Vitamins Drive your Nerve Health

by Lynell Cavnar, Owner & Master Certified Bowen Practitioner, Lynell & Company

Keeping your nerves running smoothly is essential for daily living.

My last article was about the nervous systems that sense and motor our gut health. In this article, you’ll get some broad strokes on how to feed and nourish the nervous systems housed within our bodies.

First, avoid these as much as possible: artificial sweeteners, fake dyes and preservatives — basically anything that doesn’t occur naturally.

Second, try not to overcook your food. When food is overcooked, nearly half the nutritional value is lost.

Third, learn your vitamins, especially C and the Bs when it comes to your nerve health.

Let me introduce vitamin C; this is a “super” vitamin!

It not only strengthens your immune system, it helps to cut back on nerve pain. It’s a great helper with repairing nerve damage, boosting your metabolism, reducing risks of certain kinds of autoimmune diseases and can help slow the aging process down a bit.

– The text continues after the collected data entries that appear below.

/-- The bundle at PC in one engine cycle: legality, stall, effects; `pend` as in engStall. DESIGN CHOICES: of several illegal slots SLOT
records the lowest (log entry 110); a bundle read with a single-bit error issues corrected, without CE and without a write back
(log entry 145). -/
def State.issueBundle (s : State) (g pend : Nat) : State :=
  let x := s.eng g; let c := s.liveCopy (engMember (engDie g) (engIx g))
  let b := s.bundleAt c g x.pc
  if SMap.get 0 s.pmBad (pmKey c g x.pc) = 2 then s.engFault g F.ENG_ERR.PUE none
  else match illegalSlots b with
  | i :: _ => s.engFault g F.ENG_ERR.ILL (some i)
  | [] =>
    let alu := slotOf b 2; let br := slotOf b 3
    if slotRuns x alu ∧ slotOp alu = 0x21 ∧ bitsOf alu 17 12 = 2 ∧ rrbIllegal (x.vr (bitsOf alu 11 6)).toNat then
      s.engFault g F.ENG_ERR.ILL (some 2)
    else
      let st := s.engStall g x b pend
      if st ≠ 0 then
        (s.addSat (R.ENG_STALLS (engDie g) (engIx g)) F.ENG_STALLS.COUNT 1).setEng g { x with stall := st, wdog := x.wdog - 1 }
      else if slotRuns x br ∧ loopFault x br then s.engFault g F.ENG_ERR.LOOPF none
      else s.engEffects g b

/-- The watchdog that the last cycle of an engine in RUN brought to 0 expires also where that cycle ended the execution (log entry 146). -/
def State.wdogLast (s : State) (g : Nat) (was : EngSt) : State :=
  if (s.eng g).state ≠ .run ∧ was.wdog ≠ 0 ∧ (s.eng g).wdogDue then s.wdogExpires g else s

/-- One engine cycle of an engine in RUN. A watchdog that the last cycle brought to 0 expires first (R144), and port B reads its word (R137)
as it stood before the bundle's effects; what is pending is as at the edge that began the cycle (R125). -/
def State.engCycle (s : State) (g : Nat) : State :=
  let s1 := s.wdogSettle g
  let s2 := s1.portB g
  if (s2.eng g).state = .run then ((s2.issueBundle g (s1.engTpend g)).wdogLast g (s2.eng g)).settlePortB g else s2.settlePortB g

/-- Do the engine's clocks run, its die past GSR and WRITES? -/
def State.engClocked (s : State) (g : Nat) : Bool :=
  s.dieRuns (engDie g) && s.flag (paneClkOf (engPane g)) F.PANE_CLK.LOCK
where paneClkOf (pane : Nat) : Nat := R.PANE_CLK (pane / 64) (pane % 64)

/-- One engine cycle commanded by an operation of its bundle: `dt` cell cycles of the pane pass, then the bundle at PC issues whole, if
it holds operation `op` in slot `i` (a bundle with an uncorrectable error or an illegal slot is met by any command of the engine). -/
def State.engCommand (s : State) (i op : Nat) (d : Fin 4) (e : Fin 128) (dt : Nat) : State :=
  let g := engId d e
  let s1 := s.advance (engPane g) dt
  let x := s1.eng g; let c := s1.liveCopy (engMember d e)
  let b := s1.bundleAt c g x.pc
  if x.state ≠ .run ∨ ¬ s1.engClocked g then s1
  else if slotOp (slotOf b i) = op ∨ illegalSlots b ≠ [] ∨ SMap.get 0 s1.pmBad (pmKey c g x.pc) = 2 then s1.engCycle g
  else s1

/-! ### The operations -/

/-- A bundle of four slot NOPs (R123). -/
def execSlotNop (d : Fin 4) (e : Fin 128) (dt : Nat) (s : State) : Res :=
  let g := engId d e; let s1 := s.advance (engPane g) dt
  let b := s1.bundleAt (s1.liveCopy (engMember d e)) g (s1.eng g).pc
  .next (
    if (s1.eng g).state = .run ∧ s1.engClocked g ∧ (List.range 4).all (fun i => decide (slotOp (slotOf b i) = 0)) then s1.engCycle g
    else s1)

/-! Operations of the MAC slot (Table 6.5). -/

def execCmul (d : Fin 4) (e : Fin 128) (dt : Nat) (s : State) : Res := .next (s.engCommand 1 0x01 d e dt)

def execCmac (d : Fin 4) (e : Fin 128) (dt : Nat) (s : State) : Res := .next (s.engCommand 1 0x02 d e dt)

def execCmsu (d : Fin 4) (e : Fin 128) (dt : Nat) (s : State) : Res := .next (s.engCommand 1 0x03 d e dt)

def execCmacj (d : Fin 4) (e : Fin 128) (dt : Nat) (s : State) : Res := .next (s.engCommand 1 0x04 d e dt)

def execDmul (d : Fin 4) (e : Fin 128) (dt : Nat) (s : State) : Res := .next (s.engCommand 1 0x08 d e dt)

def execDmac (d : Fin 4) (e : Fin 128) (dt : Nat) (s : State) : Res := .next (s.engCommand 1 0x09 d e dt)

def execPwr (d : Fin 4) (e : Fin 128) (dt : Nat) (s : State) : Res := .next (s.engCommand 1 0x0A d e dt)

def execAld (d : Fin 4) (e : Fin 128) (dt : Nat) (s : State) : Res := .next (s.engCommand 1 0x10 d e dt)

def execAclr (d : Fin 4) (e : Fin 128) (dt : Nat) (s : State) : Res := .next (s.engCommand 1 0x11 d e dt)

def execMova (d : Fin 4) (e : Fin 128) (dt : Nat) (s : State) : Res := .next (s.engCommand 1 0x18 d e dt)

def execMovaw (d : Fin 4) (e : Fin 128) (dt : Nat) (s : State) : Res := .next (s.engCommand 1 0x19 d e dt)

/-! Operations of the ALU slot (Table 6.7). -/

def execEngMov (d : Fin 4) (e : Fin 128) (dt : Nat) (s : State) : Res := .next (s.engCommand 2 0x01 d e dt)

def execMovi (d : Fin 4) (e : Fin 128) (dt : Nat) (s : State) : Res := .next (s.engCommand 2 0x02 d e dt)

def execEngMovk (d : Fin 4) (e : Fin 128) (dt : Nat) (s : State) : Res := .next (s.engCommand 2 0x03 d e dt)

def execEngAdd (d : Fin 4) (e : Fin 128) (dt : Nat) (s : State) : Res := .next (s.engCommand 2 0x08 d e dt)

def execEngSub (d : Fin 4) (e : Fin 128) (dt : Nat) (s : State) : Res := .next (s.engCommand 2 0x09 d e dt)

def execEngAdds (d : Fin 4) (e : Fin 128) (dt : Nat) (s : State) : Res := .next (s.engCommand 2 0x0A d e dt)

def execEngSubs (d : Fin 4) (e : Fin 128) (dt : Nat) (s : State) : Res := .next (s.engCommand 2 0x0B d e dt)

def execMin (d : Fin 4) (e : Fin 128) (dt : Nat) (s : State) : Res := .next (s.engCommand 2 0x0C d e dt)

def execMax (d : Fin 4) (e : Fin 128) (dt : Nat) (s : State) : Res := .next (s.engCommand 2 0x0D d e dt)

def execAbs (d : Fin 4) (e : Fin 128) (dt : Nat) (s : State) : Res := .next (s.engCommand 2 0x0E d e dt)

def execNeg (d : Fin 4) (e : Fin 128) (dt : Nat) (s : State) : Res := .next (s.engCommand 2 0x0F d e dt)

def execEngAnd (d : Fin 4) (e : Fin 128) (dt : Nat) (s : State) : Res := .next (s.engCommand 2 0x10 d e dt)

def execEngOr (d : Fin 4) (e : Fin 128) (dt : Nat) (s : State) : Res := .next (s.engCommand 2 0x11 d e dt)

def execEngXor (d : Fin 4) (e : Fin 128) (dt : Nat) (s : State) : Res := .next (s.engCommand 2 0x12 d e dt)

def execEngShl (d : Fin 4) (e : Fin 128) (dt : Nat) (s : State) : Res := .next (s.engCommand 2 0x14 d e dt)

def execEngShr (d : Fin 4) (e : Fin 128) (dt : Nat) (s : State) : Res := .next (s.engCommand 2 0x15 d e dt)

def execEngSar (d : Fin 4) (e : Fin 128) (dt : Nat) (s : State) : Res := .next (s.engCommand 2 0x16 d e dt)

def execConj (d : Fin 4) (e : Fin 128) (dt : Nat) (s : State) : Res := .next (s.engCommand 2 0x18 d e dt)

def execSwaph (d : Fin 4) (e : Fin 128) (dt : Nat) (s : State) : Res := .next (s.engCommand 2 0x19 d e dt)

def execCmpeq (d : Fin 4) (e : Fin 128) (dt : Nat) (s : State) : Res := .next (s.engCommand 2 0x1C d e dt)

def execCmplt (d : Fin 4) (e : Fin 128) (dt : Nat) (s : State) : Res := .next (s.engCommand 2 0x1D d e dt)

def execCmpltu (d : Fin 4) (e : Fin 128) (dt : Nat) (s : State) : Res := .next (s.engCommand 2 0x1E d e dt)

def execPset (d : Fin 4) (e : Fin 128) (dt : Nat) (s : State) : Res := .next (s.engCommand 2 0x1F d e dt)

def execMfc (d : Fin 4) (e : Fin 128) (dt : Nat) (s : State) : Res := .next (s.engCommand 2 0x20 d e dt)

def execMtc (d : Fin 4) (e : Fin 128) (dt : Nat) (s : State) : Res := .next (s.engCommand 2 0x21 d e dt)

def execXadd (d : Fin 4) (e : Fin 128) (dt : Nat) (s : State) : Res := .next (s.engCommand 2 0x22 d e dt)

def execXcp (d : Fin 4) (e : Fin 128) (dt : Nat) (s : State) : Res := .next (s.engCommand 2 0x23 d e dt)

def execBxt (d : Fin 4) (e : Fin 128) (dt : Nat) (s : State) : Res := .next (s.engCommand 2 0x28 d e dt)

/-! Operations of the LS slot (Table 6.9). -/

def execLd (d : Fin 4) (e : Fin 128) (dt : Nat) (s : State) : Res := .next (s.engCommand 0 0x01 d e dt)

def execLdo (d : Fin 4) (e : Fin 128) (dt : Nat) (s : State) : Res := .next (s.engCommand 0 0x02 d e dt)

def execSt (d : Fin 4) (e : Fin 128) (dt : Nat) (s : State) : Res := .next (s.engCommand 0 0x03 d e dt)

def execSto (d : Fin 4) (e : Fin 128) (dt : Nat) (s : State) : Res := .next (s.engCommand 0 0x04 d e dt)

def execSpop (d : Fin 4) (e : Fin 128) (dt : Nat) (s : State) : Res := .next (s.engCommand 0 0x08 d e dt)

def execSpush (d : Fin 4) (e : Fin 128) (dt : Nat) (s : State) : Res := .next (s.engCommand 0 0x09 d e dt)

def execSslam (d : Fin 4) (e : Fin 128) (dt : Nat) (s : State) : Res := .next (s.engCommand 0 0x0A d e dt)

def execEngTrd (d : Fin 4) (e : Fin 128) (dt : Nat) (s : State) : Res := .next (s.engCommand 0 0x10 d e dt)

def execEngTwr (d : Fin 4) (e : Fin 128) (dt : Nat) (s : State) : Res := .next (s.engCommand 0 0x11 d e dt)

/-! Operations of the BR slot (Table 6.10). -/

def execBr (d : Fin 4) (e : Fin 128) (dt : Nat) (s : State) : Res := .next (s.engCommand 3 0x01 d e dt)

def execCall (d : Fin 4) (e : Fin 128) (dt : Nat) (s : State) : Res := .next (s.engCommand 3 0x02 d e dt)

def execRet (d : Fin 4) (e : Fin 128) (dt : Nat) (s : State) : Res := .next (s.engCommand 3 0x03 d e dt)

def execLoop (d : Fin 4) (e : Fin 128) (dt : Nat) (s : State) : Res := .next (s.engCommand 3 0x08 d e dt)

def execLoopv (d : Fin 4) (e : Fin 128) (dt : Nat) (s : State) : Res := .next (s.engCommand 3 0x09 d e dt)

def execLoopp (d : Fin 4) (e : Fin 128) (dt : Nat) (s : State) : Res := .next (s.engCommand 3 0x0A d e dt)

def execTwait (d : Fin 4) (e : Fin 128) (dt : Nat) (s : State) : Res := .next (s.engCommand 3 0x10 d e dt)

def execWdog (d : Fin 4) (e : Fin 128) (dt : Nat) (s : State) : Res := .next (s.engCommand 3 0x11 d e dt)

def execBlk (d : Fin 4) (e : Fin 128) (dt : Nat) (s : State) : Res := .next (s.engCommand 3 0x12 d e dt)

def execSig (d : Fin 4) (e : Fin 128) (dt : Nat) (s : State) : Res := .next (s.engCommand 3 0x13 d e dt)

def execStop (d : Fin 4) (e : Fin 128) (dt : Nat) (s : State) : Res := .next (s.engCommand 3 0x14 d e dt)

/-! ### Running and stopping (R143, R144) -/

/-- Start an engine at ENTRY (R143); SREJ where it may not start. An engine of a die that is being parked stays STOPPED (R298): its START is ignored
(DEDUCED, log entry 156). -/
def State.engStart (s : State) (g : Nat) : State :=
  let d := engDie g; let e := engIx g; let x := s.eng g
  if (x.state = .idle ∨ x.state = .stopped ∨ x.state = .fault) ∧ ¬ (s.pane (engPane g)).shut ∧ ¬ s.quiesces d then
    let x1 := { x.cancelLoops (fun _ => true) with
      pc := s.liveF (engMember d e) (R.ENG_CFG d e) F.ENG_CFG.ENTRY, ret := [], state := .run, stall := 0 }
    (s.latchLaunch g).setEng g (s.reloadWdog g x1)
  else s.setFld (R.ENG_STATUS d e) F.ENG_STATUS.SREJ 1

/-- Stop an engine in RUN after its present bundle, abandoning a stalled one (R143), or one in HALT, which is then no longer counted
as halted (R410). -/
def State.engStop (s : State) (g : Nat) : State :=
  let s := s.wdogSettle g
  let x := s.eng g
  let stop := ((s.setEng g { x with state := .stopped, stall := 0 }).engPend g).settlePortB g
  if x.state = .run then stop
  else if x.state = .halt then
    let left := s.kpr.halted.filter fun t => !decide (t = 0x100 + g)
    ({ stop with kpr := { stop.kpr with halted := left } } : State).setFld R.KPR_STAT F.KPR_STAT.NHALT (min 255 left.length)
  else s

/-- An engine leaves OFF on its first cycle past GSR and WRITES (R143): not while its pane's clocks stand still. -/
def State.engLeaveOff (s : State) (g : Nat) : State :=
  let d := engDie g; let e := engIx g; let x := s.eng g; let m := engMember d e
  if x.state = .off ∧ s.engClocked g then
    if s.liveF m (R.ENG_CFG d e) F.ENG_CFG.AUTOSTART = 1 then
      (s.latchLaunch g).setEng g (s.reloadWdog g { x with state := .run, pc := s.liveF m (R.ENG_CFG d e) F.ENG_CFG.ENTRY })
    else s.setEng g { x with state := .idle }
  else s

/-- A write of 1 to ENG_CTL.START. -/
def execEngCtlStart (d : Fin 4) (e : Fin 128) (s : State) : Res := .next (s.reach d (R.ENG_CTL d e) 1 (·.engStart (engId d e)))

/-- A write of 1 to ENG_CTL.STOP. -/
def execEngCtlStop (d : Fin 4) (e : Fin 128) (s : State) : Res := .next (s.reach d (R.ENG_CTL d e) 2 (·.engStop (engId d e)))

/-- R144. The watchdog of a running engine expires, once its cycles have brought it to 0; before that the command changes nothing. -/
def execEngineWatchdogExpiry (d : Fin 4) (e : Fin 128) (s : State) : Res :=
  let g := engId d e; let x := s.eng g
  .next (
    if x.state = .run ∧ x.wdogDue ∧ s.engClocked g then (s.wdogExpires g).settlePortB g else s)

/-- The switching edge of an engine at a commit (R145); in HALT it stays there under RESTART (R410). -/
def State.exchangeEngine (s : State) (g : Nat) : State :=
  let d := engDie g; let e := engIx g; let m := engMember d e
  let s1 := s.flip m
  let x := s1.eng g
  if s1.liveF m (R.ENG_CFG d e) F.ENG_CFG.CMTACT = 1 ∧ (x.state = .run ∨ x.state = .halt) then
    s1.setEng g { x.cancelLoops (fun _ => true) with
      pc := s1.liveF m (R.ENG_CFG d e) F.ENG_CFG.ENTRY, ret := [], stall := 0 }
  else s1

/-! ### Data memory as a transom target (R134, R138) -/

/-- Write words to data memory from `a` on. -/
def State.writeDm (s : State) (g a : Nat) : List Word → State
  | [] => s
  | w :: ws => (s.setDm g a { word := w }).writeDm g (a + 1) ws

/-- Read `n` words of data memory from `a` on. -/
def State.readDm (s : State) (g : Nat) : Nat → Nat → List Word × Bool × State
  | _, 0 => ([], false, s)
  | a, n + 1 =>
    let e := s.dmWord g a
    let r := (s.checkDm g a).readDm g (a + 1) n
    (e.word :: r.1, decide (e.bad = 2) || r.2.1, r.2.2)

You will find “Super C” packed into the pepper family (bell, sweet and hot peppers, alike), along with spinach, thyme, kale, papayas, mustard greens, broccoli, grapefruit, Brussels sprout, oranges, limes, lemons, cherries, melon, blueberries, tomatoes, cranberries, blackberries and cauliflower.

Here a few of the heavy hitters in the B family (being deficient in the Bs, can contribute to nerve pain). An interesting note about the “B family” is that they all need to work together to help each other absorb and nourish the body.

B1 has a direct role in fueling your muscular and nervous system. Unfortunately, only a small portion of this B actually makes it into our system, so sometimes a supplement is needed. You will find B1 in foods like green peas, lentils, black beans and sunflower seeds.

B2 is a key player in helping the other Bs (especially 6) be absorb. You will find this one in almonds, asparagus, beet greens and spinach.

B3 is your converter of food to energy and another helper of absorption of B12. Foods like liver and poultry are loaded with B3.

Your peripheral nervous system needs to be nourished with B12 to function properly. You can find this B packed into poultry, beets, fish, milk and shellfish.

Taking control of your diet by combining your C and Bs with antioxidants, omega’s and water, gives a “nourishful blessing” to your nerves.